BEGIN SUPPLIED ENTRIES

/-- An Abaja port (19 R425 to R428). -/
structure Port where
  num     : Nat
  up      : Bool := false
  version : BitVec 16 := 0
  peer    : BitVec 12 := 0
  downs   : BitVec 16 := 0
  owner   : Option Nat := none
  /-- Next sequence number to send, by virtual lane, and the flits not yet acknowledged: virtual lane, sequence, times sent (0 while the
  lane is paused). -/
  nextSeq : List (BitVec 12) := [0, 0, 0, 0]
  unacked : List (BitVec 2 × BitVec 12 × Nat) := []
  /-- What the answers among them say, by sequence number on the response lane. -/
  answers : List (BitVec 12 × Answer) := []
  /-- Next sequence number expected, by virtual lane, good flits that have come ahead of it, and the requests delivered and not yet
  performed, oldest first. -/
  expect  : List (BitVec 12) := [0, 0, 0, 0]
  early   : List (BitVec 2 × BitVec 12 × FlitBody) := []
  rx      : List RemoteRequest := []
  /-- The acknowledgement that left the port last: virtual lane and sequence number of a good flit (19 R426). -/
  ackSent : Option (BitVec 2 × BitVec 12) := none
  /-- Virtual lanes on which the partner has paused this side, and on which this side has paused the partner. -/
  paused  : List (BitVec 2) := []
  pausing : List (BitVec 2) := []
  deriving DecidableEq, Repr

/-- The attestation quote window (20 R456). -/
structure Quote where
  version   : BitVec 16 := 0
  status    : Byte := 0
  index     : Word := 0
  nonce     : BitVec 256 := 0
  firmware  : BitVec 256 := 0
  config    : BitVec 256 := 0
  security  : Word := 0
  /-- MODEL: whether the window holds a signature, and the number of the free value that it is. -/
  signature : Option Nat := none
  deriving DecidableEq, Repr

/-- The device function (20 R443, R455, R456) and what outlives a reset. -/
structure Device where
  powered   : Bool
  stage     : Nat
  failCause : Byte
  /-- Security version of the active image, its hash, an image written for the next reset, and the one that this bring-up verifies. -/
  version   : Word
  digest    : BitVec 256
  pending   : Option Firmware
  loading   : Option Firmware := none
  /-- The monotonic counters: security counter and next signature index. -/
  security  : Word
  sigIndex  : Nat
  quote     : Quote
  /-- This device's id in its fabric domain (19 R429). -/
  fabricId  : BitVec 12
  ports     : List Port
  /-- Host ports behind which the pool does not complete the accesses of the next turn (19 R435). -/
  poolDown  : List Nat
  snap      : SnapWindow
  /-- Snapshot registers by (kind, unit, register), live and latched (20 R454); a register not listed reads 0. -/
  live      : List ((Nat × Nat × Nat) × Dword)
  latched   : List ((Nat × Nat × Nat) × Dword)
  /-- The HDM decoders of the host ports as the host has set them up, up to 8 a port (19 R434). -/
  hdm       : List HdmDecoder := []
  /-- What the last host access returned (19 R434). -/
  hostLatch : List Byte
  deriving DecidableEq, Repr

/-- One turn of the machine (MODEL): an event happens, or a quadrant issues; `busy` names fragments that are not ready for reasons
of time, which the model does not hold. -/
inductive Turn where
  | event (i : Instr)
  | issue (core quadrant : Nat) (busy : List Nat)
  deriving DecidableEq, Repr

/-- The state of the Harette H7. -/
structure State where
  dev     : Device
  /-- Memory bytes by location key; an unlisted byte reads 0. -/
  mem     : Cells
  /-- 16-byte words (location key / 16) that hold an uncorrectable error (08 R223, R224). -/
  memErr  : List Nat
  parts   : List Part
  grids   : List Grid
  teams   : List Team
  groups  : List Group
  fifos   : List Fifo
  feeders : List Feeder
  copies  : List CopyQueue
  mats    : List MatQueue
  latches : List Latch
  homes   : List Home
  /-- Requests sent and not yet arrived at their homes. -/
  flight  : List Request
  /-- Saved contexts in the context shadows, and spilled images in host memory (16 R390). -/
  shadow  : List Saved
  images  : List Image
  /-- MODEL: the turns to come, the issuing group and fragment, steps so far, the clock, free values drawn, next id. -/
  agenda  : List Turn
  cur     : Option (Nat × Nat)
  tick    : Nat
  clock   : Nat
  free    : Nat
  nextId  : Nat
  deriving DecidableEq, Repr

END SUPPLIED ENTRIES

## [THE PROBLEM]
Please copy each entry. Leave nothing out.

## [EXERCISE OUTPUT]
/-- An Abaja port (19 R425 to R428). -/
structure Port where
  num     : Nat
  up      : Bool := false
  version : BitVec 16 := 0
  peer    : BitVec 12 := 0
  downs   : BitVec 16 := 0
  owner   : Option Nat := none
  /-- Next sequence number to send, by virtual lane, and the flits not yet acknowledged: virtual lane, sequence, times sent (0 while the
  lane is paused). -/
  nextSeq : List (BitVec 12) := [0, 0, 0, 0]
  unacked : List (BitVec 2 × BitVec 12 × Nat) := []
  /-- What the answers among them say, by sequence number on the response lane. -/
  answers : List (BitVec 12 × Answer) := []
  /-- Next sequence number expected, by virtual lane, good flits that have come ahead of it, and the requests delivered and not yet
  performed, oldest first. -/
  expect  : List (BitVec 12) := [0, 0, 0, 0]
  early   : List (BitVec 2 × BitVec 12 × FlitBody) := []
  rx      : List RemoteRequest := []
  /-- The acknowledgement that left the port last: virtual lane and sequence number of a good flit (19 R426). -/
  ackSent : Option (BitVec 2 × BitVec 12) := none
  /-- Virtual lanes on which the partner has paused this side, and on which this side has paused the partner. -/
  paused  : List (BitVec 2) := []
  pausing : List (BitVec 2) := []
  deriving DecidableEq, Repr

/-- The attestation quote window (20 R456). -/
structure Quote where
  version   : BitVec 16 := 0
  status    : Byte := 0
  index     : Word := 0
  nonce     : BitVec 256 := 0
  firmware  : BitVec 256 := 0
  config    : BitVec 256 := 0
  security  : Word := 0
  /-- MODEL: whether the window holds a signature, and the number of the free value that it is. -/
  signature : Option Nat := none
  deriving DecidableEq, Repr

/-- The device function (20 R443, R455, R456) and what outlives a reset. -/
structure Device where
  powered   : Bool
  stage     : Nat
  failCause : Byte
  /-- Security version of the active image, its hash, an image written for the next reset, and the one that this bring-up verifies. -/
  version   : Word
  digest    : BitVec 256
  pending   : Option Firmware
  loading   : Option Firmware := none
  /-- The monotonic counters: security counter and next signature index. -/
  security  : Word
  sigIndex  : Nat
  quote     : Quote
  /-- This device's id in its fabric domain (19 R429). -/
  fabricId  : BitVec 12
  ports     : List Port
  /-- Host ports behind which the pool does not complete the accesses of the next turn (19 R435). -/
  poolDown  : List Nat
  snap      : SnapWindow
  /-- Snapshot registers by (kind, unit, register), live and latched (20 R454); a register not listed reads 0. -/
  live      : List ((Nat × Nat × Nat) × Dword)
  latched   : List ((Nat × Nat × Nat) × Dword)
  /-- The HDM decoders of the host ports as the host has set them up, up to 8 a port (19 R434). -/
  hdm       : List HdmDecoder := []
  /-- What the last host access returned (19 R434). -/
  hostLatch : List Byte
  deriving DecidableEq, Repr

/-- One turn of the machine (MODEL): an event happens, or a quadrant issues; `busy` names fragments that are not ready for reasons
of time, which the model does not hold. -/
inductive Turn where
  | event (i : Instr)
  | issue (core quadrant : Nat) (busy : List Nat)
  deriving DecidableEq, Repr

/-- The state of the Harette H7. -/
structure State where
  dev     : Device
  /-- Memory bytes by location key; an unlisted byte reads 0. -/
  mem     : Cells
  /-- 16-byte words (location key / 16) that hold an uncorrectable error (08 R223, R224). -/
  memErr  : List Nat
  parts   : List Part
  grids   : List Grid
  teams   : List Team
  groups  : List Group
  fifos   : List Fifo
  feeders : List Feeder
  copies  : List CopyQueue
  mats    : List MatQueue
  latches : List Latch
  homes   : List Home
  /-- Requests sent and not yet arrived at their homes. -/
  flight  : List Request
  /-- Saved contexts in the context shadows, and spilled images in host memory (16 R390). -/
  shadow  : List Saved
  images  : List Image
  /-- MODEL: the turns to come, the issuing group and fragment, steps so far, the clock, free values drawn, next id. -/
  agenda  : List Turn
  cur     : Option (Nat × Nat)
  tick    : Nat
  clock   : Nat
  free    : Nat
  nextId  : Nat
  deriving DecidableEq, Repr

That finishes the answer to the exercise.